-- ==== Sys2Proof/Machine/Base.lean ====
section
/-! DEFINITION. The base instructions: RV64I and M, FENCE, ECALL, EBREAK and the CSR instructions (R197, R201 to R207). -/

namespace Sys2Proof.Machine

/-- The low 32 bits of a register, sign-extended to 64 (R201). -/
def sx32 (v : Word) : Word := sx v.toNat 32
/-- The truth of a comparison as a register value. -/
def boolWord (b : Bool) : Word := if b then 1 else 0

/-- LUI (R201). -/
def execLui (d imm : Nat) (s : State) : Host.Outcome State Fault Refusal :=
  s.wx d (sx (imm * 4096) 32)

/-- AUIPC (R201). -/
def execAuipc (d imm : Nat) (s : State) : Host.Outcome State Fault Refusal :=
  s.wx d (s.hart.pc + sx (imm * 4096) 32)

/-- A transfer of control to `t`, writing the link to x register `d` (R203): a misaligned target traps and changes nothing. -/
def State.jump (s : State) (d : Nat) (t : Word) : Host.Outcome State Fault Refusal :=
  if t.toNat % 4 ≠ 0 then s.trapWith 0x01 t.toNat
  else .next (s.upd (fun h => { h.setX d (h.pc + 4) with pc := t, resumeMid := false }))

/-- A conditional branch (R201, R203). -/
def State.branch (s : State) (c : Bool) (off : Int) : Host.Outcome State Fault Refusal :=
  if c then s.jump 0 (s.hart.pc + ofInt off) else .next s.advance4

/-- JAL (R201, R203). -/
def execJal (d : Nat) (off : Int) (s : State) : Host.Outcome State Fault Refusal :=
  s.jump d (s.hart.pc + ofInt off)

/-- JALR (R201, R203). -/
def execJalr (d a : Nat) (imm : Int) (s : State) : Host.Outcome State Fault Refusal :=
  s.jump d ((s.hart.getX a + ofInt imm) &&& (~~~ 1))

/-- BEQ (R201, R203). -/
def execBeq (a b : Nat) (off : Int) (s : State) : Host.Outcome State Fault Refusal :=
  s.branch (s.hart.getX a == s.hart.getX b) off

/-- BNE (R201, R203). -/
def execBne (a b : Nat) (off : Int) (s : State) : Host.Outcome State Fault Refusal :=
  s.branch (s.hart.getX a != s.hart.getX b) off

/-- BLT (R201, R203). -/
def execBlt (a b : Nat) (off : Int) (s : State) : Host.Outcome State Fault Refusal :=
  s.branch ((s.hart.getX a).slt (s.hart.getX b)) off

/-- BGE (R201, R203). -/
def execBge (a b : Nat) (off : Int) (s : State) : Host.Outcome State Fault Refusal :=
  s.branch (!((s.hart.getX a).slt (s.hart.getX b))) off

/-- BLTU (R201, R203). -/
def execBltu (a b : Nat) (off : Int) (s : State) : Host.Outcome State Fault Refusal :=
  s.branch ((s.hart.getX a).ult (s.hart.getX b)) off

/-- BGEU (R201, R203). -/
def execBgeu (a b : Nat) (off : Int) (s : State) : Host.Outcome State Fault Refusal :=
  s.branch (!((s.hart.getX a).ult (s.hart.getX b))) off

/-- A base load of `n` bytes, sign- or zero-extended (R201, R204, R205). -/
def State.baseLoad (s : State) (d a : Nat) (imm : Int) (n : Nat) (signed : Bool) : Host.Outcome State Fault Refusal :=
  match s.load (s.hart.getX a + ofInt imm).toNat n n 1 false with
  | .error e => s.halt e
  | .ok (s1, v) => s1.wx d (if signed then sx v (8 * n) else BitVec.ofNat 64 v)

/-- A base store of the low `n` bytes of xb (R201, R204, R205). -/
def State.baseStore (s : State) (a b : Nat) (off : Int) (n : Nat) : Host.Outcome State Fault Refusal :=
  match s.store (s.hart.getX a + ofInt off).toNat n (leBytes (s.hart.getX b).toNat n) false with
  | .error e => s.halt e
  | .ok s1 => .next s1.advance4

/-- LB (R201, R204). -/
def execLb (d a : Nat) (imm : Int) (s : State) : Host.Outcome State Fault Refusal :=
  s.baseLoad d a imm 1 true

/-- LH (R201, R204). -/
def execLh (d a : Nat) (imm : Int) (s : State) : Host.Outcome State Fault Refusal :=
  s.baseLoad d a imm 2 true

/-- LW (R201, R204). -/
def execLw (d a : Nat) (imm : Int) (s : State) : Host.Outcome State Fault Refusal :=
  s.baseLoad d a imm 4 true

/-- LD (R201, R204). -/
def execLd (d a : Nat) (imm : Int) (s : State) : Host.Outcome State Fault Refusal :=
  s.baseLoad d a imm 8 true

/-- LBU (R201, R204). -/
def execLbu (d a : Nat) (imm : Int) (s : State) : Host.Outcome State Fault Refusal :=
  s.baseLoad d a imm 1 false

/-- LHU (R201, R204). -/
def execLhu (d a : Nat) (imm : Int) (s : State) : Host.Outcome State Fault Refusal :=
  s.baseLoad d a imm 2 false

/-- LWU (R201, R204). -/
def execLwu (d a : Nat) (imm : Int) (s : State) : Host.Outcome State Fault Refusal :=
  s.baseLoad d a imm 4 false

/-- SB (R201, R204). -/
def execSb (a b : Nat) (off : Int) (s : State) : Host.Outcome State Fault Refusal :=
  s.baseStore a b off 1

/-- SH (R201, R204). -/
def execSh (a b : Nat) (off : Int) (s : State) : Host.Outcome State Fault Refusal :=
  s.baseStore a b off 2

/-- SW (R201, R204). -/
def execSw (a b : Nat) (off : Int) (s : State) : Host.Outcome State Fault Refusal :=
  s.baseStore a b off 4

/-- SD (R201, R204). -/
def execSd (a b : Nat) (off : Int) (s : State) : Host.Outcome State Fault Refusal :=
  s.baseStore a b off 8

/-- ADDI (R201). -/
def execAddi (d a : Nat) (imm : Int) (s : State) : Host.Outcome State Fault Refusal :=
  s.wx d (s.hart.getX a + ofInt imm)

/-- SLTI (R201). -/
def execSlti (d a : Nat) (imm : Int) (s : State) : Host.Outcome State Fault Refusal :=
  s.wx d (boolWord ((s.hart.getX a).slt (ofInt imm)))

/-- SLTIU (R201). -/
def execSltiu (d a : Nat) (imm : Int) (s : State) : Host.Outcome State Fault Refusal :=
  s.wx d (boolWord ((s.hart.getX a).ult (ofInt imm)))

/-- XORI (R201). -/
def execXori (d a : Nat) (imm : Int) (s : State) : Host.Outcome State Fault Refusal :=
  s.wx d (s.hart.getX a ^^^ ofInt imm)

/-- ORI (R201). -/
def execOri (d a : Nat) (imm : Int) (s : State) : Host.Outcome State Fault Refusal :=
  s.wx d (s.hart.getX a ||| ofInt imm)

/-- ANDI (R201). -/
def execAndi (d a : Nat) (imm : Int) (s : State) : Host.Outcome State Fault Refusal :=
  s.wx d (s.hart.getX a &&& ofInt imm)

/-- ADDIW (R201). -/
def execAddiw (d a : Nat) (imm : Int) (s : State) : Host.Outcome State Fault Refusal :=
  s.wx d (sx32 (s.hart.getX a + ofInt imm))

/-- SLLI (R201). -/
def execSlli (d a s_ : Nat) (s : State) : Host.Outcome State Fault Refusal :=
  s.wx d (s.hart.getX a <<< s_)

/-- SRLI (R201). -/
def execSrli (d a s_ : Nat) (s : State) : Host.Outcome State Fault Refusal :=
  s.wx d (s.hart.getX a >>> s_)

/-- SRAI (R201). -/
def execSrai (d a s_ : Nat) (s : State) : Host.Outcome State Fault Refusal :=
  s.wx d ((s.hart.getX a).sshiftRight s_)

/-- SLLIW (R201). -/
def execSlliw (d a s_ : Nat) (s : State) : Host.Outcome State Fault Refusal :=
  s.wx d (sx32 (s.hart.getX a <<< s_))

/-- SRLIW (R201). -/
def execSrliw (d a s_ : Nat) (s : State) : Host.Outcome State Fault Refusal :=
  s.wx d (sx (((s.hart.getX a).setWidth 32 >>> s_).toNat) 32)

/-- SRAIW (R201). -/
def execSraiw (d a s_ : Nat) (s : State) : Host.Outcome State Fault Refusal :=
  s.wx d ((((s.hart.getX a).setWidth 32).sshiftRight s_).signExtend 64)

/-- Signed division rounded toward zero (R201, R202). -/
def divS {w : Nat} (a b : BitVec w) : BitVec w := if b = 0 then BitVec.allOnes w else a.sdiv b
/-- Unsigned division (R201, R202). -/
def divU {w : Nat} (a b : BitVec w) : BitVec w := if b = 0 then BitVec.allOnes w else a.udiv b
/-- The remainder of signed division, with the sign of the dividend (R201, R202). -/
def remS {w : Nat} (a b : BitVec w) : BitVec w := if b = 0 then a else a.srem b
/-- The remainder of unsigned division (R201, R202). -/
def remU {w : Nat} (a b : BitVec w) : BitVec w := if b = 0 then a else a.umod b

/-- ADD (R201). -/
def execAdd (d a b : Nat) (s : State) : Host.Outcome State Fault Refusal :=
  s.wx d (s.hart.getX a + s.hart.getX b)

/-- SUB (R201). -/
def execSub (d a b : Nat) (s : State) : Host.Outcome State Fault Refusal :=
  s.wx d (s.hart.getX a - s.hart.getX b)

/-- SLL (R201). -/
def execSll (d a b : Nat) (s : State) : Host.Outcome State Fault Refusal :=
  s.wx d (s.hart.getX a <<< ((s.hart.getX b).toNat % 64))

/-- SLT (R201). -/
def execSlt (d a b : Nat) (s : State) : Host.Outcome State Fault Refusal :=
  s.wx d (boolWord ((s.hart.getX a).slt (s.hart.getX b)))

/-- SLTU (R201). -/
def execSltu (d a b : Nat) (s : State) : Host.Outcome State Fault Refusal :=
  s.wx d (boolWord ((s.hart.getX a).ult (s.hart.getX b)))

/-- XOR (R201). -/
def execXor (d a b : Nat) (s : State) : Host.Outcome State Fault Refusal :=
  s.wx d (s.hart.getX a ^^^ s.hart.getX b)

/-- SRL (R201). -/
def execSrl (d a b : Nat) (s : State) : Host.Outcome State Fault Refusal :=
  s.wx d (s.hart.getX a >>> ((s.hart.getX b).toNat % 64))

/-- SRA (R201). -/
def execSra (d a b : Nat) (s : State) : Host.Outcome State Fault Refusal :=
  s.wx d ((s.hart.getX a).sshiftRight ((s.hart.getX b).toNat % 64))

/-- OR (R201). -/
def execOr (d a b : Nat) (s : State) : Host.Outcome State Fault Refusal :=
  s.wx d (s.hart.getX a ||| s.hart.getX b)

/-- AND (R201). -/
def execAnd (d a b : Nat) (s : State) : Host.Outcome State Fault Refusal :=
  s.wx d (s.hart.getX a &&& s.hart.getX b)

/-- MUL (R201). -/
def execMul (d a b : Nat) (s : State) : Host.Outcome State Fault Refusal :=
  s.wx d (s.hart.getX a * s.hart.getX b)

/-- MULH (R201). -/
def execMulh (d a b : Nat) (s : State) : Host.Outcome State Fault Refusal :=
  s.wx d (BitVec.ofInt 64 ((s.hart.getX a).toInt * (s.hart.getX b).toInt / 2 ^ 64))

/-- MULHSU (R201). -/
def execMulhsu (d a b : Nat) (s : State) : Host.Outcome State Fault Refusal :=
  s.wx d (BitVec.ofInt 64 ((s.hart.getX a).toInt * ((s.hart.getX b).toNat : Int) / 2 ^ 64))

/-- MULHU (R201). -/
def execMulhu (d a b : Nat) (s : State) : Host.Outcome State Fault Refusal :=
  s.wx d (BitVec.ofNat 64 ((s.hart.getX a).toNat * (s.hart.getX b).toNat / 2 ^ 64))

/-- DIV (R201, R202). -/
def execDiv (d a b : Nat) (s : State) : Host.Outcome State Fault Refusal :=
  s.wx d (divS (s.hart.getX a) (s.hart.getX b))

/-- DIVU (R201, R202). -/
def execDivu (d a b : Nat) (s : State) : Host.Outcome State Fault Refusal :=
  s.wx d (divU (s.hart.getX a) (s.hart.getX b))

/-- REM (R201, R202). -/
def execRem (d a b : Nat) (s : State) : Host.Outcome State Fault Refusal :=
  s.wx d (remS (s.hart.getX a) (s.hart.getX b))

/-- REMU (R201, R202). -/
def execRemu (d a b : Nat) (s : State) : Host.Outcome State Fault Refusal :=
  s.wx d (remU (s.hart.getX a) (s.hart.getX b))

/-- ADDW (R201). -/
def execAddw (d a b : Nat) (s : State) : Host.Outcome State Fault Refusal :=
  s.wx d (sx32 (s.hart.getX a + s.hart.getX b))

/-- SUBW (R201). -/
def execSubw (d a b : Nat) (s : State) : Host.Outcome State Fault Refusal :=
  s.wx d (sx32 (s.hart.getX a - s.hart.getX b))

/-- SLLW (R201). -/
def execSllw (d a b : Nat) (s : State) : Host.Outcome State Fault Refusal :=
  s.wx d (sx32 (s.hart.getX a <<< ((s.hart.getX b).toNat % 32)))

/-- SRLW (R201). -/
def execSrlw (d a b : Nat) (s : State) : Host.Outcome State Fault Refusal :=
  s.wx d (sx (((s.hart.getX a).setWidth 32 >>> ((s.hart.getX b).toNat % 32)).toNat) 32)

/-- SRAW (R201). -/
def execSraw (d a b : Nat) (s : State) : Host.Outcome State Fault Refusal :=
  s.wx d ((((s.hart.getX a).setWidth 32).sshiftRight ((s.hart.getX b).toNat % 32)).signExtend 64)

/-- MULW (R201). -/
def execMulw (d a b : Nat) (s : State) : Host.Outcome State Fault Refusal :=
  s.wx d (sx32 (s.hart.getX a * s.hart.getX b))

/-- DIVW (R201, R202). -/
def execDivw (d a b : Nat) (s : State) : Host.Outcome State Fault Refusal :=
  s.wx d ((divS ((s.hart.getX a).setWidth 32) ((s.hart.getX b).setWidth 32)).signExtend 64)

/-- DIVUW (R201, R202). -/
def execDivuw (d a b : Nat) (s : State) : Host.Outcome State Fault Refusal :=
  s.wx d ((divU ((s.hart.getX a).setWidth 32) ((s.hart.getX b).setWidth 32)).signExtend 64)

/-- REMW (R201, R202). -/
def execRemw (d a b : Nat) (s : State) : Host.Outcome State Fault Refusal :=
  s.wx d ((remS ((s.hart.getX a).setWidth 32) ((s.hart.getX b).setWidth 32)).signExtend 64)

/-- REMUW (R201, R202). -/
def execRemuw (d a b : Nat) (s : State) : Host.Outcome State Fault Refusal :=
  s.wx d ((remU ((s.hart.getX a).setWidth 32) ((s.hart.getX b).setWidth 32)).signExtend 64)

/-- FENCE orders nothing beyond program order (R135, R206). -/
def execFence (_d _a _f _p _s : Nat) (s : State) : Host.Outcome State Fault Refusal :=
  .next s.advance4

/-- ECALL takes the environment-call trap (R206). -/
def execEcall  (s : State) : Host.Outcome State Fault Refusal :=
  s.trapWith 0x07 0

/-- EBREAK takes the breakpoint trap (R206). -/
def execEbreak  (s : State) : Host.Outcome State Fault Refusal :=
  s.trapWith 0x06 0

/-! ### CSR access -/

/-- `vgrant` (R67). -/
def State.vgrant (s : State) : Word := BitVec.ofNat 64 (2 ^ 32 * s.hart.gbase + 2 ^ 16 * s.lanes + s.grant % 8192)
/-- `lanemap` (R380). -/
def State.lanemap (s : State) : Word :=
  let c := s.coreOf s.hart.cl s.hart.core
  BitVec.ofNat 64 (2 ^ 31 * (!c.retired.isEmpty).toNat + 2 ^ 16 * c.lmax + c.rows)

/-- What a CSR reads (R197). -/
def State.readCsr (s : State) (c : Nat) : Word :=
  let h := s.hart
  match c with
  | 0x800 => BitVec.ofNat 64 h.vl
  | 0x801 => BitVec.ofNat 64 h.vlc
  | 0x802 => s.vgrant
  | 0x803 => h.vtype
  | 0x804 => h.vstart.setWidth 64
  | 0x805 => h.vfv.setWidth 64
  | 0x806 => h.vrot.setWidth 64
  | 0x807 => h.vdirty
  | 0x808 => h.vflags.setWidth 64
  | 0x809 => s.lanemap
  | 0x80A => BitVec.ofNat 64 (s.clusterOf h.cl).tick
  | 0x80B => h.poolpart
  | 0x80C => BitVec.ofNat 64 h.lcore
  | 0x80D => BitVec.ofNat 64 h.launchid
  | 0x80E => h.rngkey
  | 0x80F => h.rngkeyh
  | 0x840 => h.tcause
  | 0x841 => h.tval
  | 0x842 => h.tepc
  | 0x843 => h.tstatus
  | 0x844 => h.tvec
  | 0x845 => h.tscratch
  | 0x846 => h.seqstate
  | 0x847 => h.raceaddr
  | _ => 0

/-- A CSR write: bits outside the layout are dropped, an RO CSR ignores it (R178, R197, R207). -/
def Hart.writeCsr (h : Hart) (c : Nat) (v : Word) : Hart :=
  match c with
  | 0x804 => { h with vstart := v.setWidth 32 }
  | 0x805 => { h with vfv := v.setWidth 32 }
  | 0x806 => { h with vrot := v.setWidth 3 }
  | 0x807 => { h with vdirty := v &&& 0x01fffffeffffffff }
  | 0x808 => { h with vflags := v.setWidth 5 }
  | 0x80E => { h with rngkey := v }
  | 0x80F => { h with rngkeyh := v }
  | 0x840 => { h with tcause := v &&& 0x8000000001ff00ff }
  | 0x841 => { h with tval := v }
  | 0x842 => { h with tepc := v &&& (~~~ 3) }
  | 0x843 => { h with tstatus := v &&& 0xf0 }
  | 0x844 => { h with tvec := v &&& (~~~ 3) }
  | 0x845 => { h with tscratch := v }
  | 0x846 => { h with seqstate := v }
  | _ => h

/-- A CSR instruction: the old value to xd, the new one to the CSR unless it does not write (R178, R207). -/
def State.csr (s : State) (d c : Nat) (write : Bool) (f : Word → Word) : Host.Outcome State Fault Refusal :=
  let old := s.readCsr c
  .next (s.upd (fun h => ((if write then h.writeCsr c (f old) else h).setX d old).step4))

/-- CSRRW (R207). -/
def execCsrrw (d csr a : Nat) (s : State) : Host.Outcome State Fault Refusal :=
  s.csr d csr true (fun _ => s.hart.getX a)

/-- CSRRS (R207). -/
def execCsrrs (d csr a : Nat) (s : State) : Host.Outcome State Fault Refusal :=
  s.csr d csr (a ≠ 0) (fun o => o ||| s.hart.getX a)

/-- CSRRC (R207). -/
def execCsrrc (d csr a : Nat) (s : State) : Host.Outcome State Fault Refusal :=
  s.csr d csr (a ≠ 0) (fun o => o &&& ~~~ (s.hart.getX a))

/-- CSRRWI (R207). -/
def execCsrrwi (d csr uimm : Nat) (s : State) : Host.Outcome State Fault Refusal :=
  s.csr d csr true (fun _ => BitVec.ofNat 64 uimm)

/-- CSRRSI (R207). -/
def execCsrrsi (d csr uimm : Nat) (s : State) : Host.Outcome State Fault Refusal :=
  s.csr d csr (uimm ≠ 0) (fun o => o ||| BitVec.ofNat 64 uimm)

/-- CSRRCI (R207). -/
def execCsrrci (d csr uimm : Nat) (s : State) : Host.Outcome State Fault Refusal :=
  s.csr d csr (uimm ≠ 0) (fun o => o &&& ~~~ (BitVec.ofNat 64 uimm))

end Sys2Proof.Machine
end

- _EXERCISE DETAILS_
Using the entries above, give again exactly the lines from the line holding "def execSllw (d" through the line holding "def execSrlw (d". Include both end lines and nothing else.

- _SOLVED PROBLEM_
def execSllw (d a b : Nat) (s : State) : Host.Outcome State Fault Refusal :=
  s.wx d (sx32 (s.hart.getX a <<< ((s.hart.getX b).toNat % 32)))

/-- SRLW (R201). -/
def execSrlw (d a b : Nat) (s : State) : Host.Outcome State Fault Refusal :=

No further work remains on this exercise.